What you return must be an exact copy of the lines in the listing below between the line holding "theorem cls : Statement" and the line holding "theorem orReg (x", inclusive, and nothing more.

╭─ Exercise data

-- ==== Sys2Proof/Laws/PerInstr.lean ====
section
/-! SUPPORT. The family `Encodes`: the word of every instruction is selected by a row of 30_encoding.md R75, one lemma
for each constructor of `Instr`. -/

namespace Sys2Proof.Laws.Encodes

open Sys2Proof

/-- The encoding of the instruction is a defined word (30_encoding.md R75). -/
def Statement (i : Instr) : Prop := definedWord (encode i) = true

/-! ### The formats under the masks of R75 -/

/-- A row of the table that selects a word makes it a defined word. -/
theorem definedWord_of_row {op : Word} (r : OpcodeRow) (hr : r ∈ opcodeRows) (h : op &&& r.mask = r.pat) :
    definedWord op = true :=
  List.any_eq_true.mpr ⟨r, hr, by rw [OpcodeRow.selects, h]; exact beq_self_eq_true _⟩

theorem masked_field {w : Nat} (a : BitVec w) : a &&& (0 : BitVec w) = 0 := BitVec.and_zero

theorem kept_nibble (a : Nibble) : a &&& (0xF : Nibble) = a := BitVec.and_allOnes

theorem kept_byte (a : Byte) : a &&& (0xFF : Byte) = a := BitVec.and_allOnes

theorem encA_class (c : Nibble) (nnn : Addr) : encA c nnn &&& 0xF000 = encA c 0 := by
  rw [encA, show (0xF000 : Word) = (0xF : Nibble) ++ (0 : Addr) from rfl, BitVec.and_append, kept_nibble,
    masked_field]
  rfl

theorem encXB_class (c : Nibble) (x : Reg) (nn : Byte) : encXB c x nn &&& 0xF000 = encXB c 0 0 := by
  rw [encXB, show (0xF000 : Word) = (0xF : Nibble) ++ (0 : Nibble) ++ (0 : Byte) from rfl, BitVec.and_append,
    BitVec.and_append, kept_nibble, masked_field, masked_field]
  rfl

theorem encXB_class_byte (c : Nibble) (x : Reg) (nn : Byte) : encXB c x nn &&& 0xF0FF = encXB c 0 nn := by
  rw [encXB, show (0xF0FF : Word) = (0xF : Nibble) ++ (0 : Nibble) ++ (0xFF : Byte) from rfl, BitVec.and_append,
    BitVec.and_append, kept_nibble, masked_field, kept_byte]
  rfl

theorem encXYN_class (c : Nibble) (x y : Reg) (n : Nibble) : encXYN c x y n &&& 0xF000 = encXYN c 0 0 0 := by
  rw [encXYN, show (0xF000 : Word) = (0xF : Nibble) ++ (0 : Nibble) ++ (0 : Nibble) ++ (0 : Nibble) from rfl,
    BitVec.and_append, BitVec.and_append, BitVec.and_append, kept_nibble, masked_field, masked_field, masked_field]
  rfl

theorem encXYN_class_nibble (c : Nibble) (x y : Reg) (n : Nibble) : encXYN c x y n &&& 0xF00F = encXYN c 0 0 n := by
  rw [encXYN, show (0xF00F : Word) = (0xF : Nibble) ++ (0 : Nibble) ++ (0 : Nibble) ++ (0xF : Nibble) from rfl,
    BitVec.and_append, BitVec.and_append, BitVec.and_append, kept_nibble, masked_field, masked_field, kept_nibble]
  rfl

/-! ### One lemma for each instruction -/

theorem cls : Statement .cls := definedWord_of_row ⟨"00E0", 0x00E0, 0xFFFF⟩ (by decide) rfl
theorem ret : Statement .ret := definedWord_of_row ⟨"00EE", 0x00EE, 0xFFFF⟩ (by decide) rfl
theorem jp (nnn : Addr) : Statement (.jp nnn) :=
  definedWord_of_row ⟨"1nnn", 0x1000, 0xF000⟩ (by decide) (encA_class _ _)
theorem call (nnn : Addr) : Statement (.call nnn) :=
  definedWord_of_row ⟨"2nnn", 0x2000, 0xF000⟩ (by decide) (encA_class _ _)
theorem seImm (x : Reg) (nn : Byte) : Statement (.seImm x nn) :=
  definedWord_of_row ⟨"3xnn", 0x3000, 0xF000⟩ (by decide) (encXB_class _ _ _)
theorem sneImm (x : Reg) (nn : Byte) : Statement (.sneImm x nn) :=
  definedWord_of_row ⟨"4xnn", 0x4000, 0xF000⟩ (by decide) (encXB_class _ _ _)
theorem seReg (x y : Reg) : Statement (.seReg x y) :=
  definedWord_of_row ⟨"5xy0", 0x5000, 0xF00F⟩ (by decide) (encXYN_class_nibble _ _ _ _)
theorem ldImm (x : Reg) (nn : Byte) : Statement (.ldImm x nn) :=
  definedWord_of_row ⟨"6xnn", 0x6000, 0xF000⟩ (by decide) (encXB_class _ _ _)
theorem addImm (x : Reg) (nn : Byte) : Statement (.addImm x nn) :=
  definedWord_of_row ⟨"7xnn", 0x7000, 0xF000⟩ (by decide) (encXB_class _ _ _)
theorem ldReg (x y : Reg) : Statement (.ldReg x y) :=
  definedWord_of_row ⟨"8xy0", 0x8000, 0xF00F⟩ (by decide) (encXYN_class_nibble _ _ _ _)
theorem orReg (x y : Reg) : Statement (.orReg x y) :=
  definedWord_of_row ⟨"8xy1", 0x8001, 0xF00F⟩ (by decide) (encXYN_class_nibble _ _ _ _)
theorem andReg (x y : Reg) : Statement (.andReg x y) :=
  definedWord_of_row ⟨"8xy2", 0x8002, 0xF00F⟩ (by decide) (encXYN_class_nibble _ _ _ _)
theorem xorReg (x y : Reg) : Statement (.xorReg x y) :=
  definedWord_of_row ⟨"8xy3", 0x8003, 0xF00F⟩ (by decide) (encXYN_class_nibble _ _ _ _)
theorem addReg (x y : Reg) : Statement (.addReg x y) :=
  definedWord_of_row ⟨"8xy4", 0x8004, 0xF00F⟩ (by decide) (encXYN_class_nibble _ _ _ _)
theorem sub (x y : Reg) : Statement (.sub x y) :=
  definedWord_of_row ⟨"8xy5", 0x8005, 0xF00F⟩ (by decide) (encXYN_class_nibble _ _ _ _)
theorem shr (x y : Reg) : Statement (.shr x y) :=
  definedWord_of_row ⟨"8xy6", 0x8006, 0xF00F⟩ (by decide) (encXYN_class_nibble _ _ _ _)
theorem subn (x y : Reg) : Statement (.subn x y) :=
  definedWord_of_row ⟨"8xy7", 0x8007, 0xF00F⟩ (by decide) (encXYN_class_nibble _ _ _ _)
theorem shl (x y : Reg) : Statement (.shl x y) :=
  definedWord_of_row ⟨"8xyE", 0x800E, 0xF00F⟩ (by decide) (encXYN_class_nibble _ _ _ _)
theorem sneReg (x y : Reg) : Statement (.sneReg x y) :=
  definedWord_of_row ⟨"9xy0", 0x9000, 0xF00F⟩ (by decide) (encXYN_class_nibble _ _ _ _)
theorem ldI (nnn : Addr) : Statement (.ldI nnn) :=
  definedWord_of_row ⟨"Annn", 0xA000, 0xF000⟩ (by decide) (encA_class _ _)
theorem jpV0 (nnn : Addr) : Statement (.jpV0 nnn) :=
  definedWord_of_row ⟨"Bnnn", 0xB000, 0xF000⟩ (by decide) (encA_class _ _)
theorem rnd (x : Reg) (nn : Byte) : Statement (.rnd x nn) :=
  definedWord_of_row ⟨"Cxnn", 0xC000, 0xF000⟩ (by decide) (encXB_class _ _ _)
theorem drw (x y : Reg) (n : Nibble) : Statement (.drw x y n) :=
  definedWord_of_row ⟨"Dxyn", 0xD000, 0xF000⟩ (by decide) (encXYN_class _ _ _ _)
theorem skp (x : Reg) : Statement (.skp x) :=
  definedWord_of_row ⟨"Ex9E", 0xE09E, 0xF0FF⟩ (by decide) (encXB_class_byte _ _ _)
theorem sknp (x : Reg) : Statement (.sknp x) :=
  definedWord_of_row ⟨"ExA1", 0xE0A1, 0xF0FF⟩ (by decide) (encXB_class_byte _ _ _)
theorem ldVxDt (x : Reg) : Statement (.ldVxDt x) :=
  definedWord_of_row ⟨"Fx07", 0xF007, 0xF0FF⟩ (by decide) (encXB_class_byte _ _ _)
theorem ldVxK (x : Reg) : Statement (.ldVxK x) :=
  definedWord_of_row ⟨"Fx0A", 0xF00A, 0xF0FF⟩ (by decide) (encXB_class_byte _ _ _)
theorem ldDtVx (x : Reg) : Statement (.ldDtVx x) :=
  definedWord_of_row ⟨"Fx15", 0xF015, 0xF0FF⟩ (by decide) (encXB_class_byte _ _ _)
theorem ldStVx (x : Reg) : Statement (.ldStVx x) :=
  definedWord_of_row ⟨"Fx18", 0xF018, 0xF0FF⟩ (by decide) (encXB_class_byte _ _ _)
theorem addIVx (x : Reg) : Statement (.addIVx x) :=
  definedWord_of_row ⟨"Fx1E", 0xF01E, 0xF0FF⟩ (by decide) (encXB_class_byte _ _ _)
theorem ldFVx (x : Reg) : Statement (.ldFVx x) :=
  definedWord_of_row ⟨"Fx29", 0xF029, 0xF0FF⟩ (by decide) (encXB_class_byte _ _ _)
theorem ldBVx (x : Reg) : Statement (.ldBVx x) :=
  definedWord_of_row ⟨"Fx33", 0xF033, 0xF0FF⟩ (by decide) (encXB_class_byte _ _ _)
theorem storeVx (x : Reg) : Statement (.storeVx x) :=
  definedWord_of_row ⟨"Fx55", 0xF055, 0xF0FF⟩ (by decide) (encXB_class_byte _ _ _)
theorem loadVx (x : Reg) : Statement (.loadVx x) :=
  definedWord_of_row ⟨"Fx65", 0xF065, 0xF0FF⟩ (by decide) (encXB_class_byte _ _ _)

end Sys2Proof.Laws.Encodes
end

╰─

→ Written reply:
theorem cls : Statement .cls := definedWord_of_row ⟨"00E0", 0x00E0, 0xFFFF⟩ (by decide) rfl
theorem ret : Statement .ret := definedWord_of_row ⟨"00EE", 0x00EE, 0xFFFF⟩ (by decide) rfl
theorem jp (nnn : Addr) : Statement (.jp nnn) :=
  definedWord_of_row ⟨"1nnn", 0x1000, 0xF000⟩ (by decide) (encA_class _ _)
theorem call (nnn : Addr) : Statement (.call nnn) :=
  definedWord_of_row ⟨"2nnn", 0x2000, 0xF000⟩ (by decide) (encA_class _ _)
theorem seImm (x : Reg) (nn : Byte) : Statement (.seImm x nn) :=
  definedWord_of_row ⟨"3xnn", 0x3000, 0xF000⟩ (by decide) (encXB_class _ _ _)
theorem sneImm (x : Reg) (nn : Byte) : Statement (.sneImm x nn) :=
  definedWord_of_row ⟨"4xnn", 0x4000, 0xF000⟩ (by decide) (encXB_class _ _ _)
theorem seReg (x y : Reg) : Statement (.seReg x y) :=
  definedWord_of_row ⟨"5xy0", 0x5000, 0xF00F⟩ (by decide) (encXYN_class_nibble _ _ _ _)
theorem ldImm (x : Reg) (nn : Byte) : Statement (.ldImm x nn) :=
  definedWord_of_row ⟨"6xnn", 0x6000, 0xF000⟩ (by decide) (encXB_class _ _ _)
theorem addImm (x : Reg) (nn : Byte) : Statement (.addImm x nn) :=
  definedWord_of_row ⟨"7xnn", 0x7000, 0xF000⟩ (by decide) (encXB_class _ _ _)
theorem ldReg (x y : Reg) : Statement (.ldReg x y) :=
  definedWord_of_row ⟨"8xy0", 0x8000, 0xF00F⟩ (by decide) (encXYN_class_nibble _ _ _ _)
theorem orReg (x y : Reg) : Statement (.orReg x y) :=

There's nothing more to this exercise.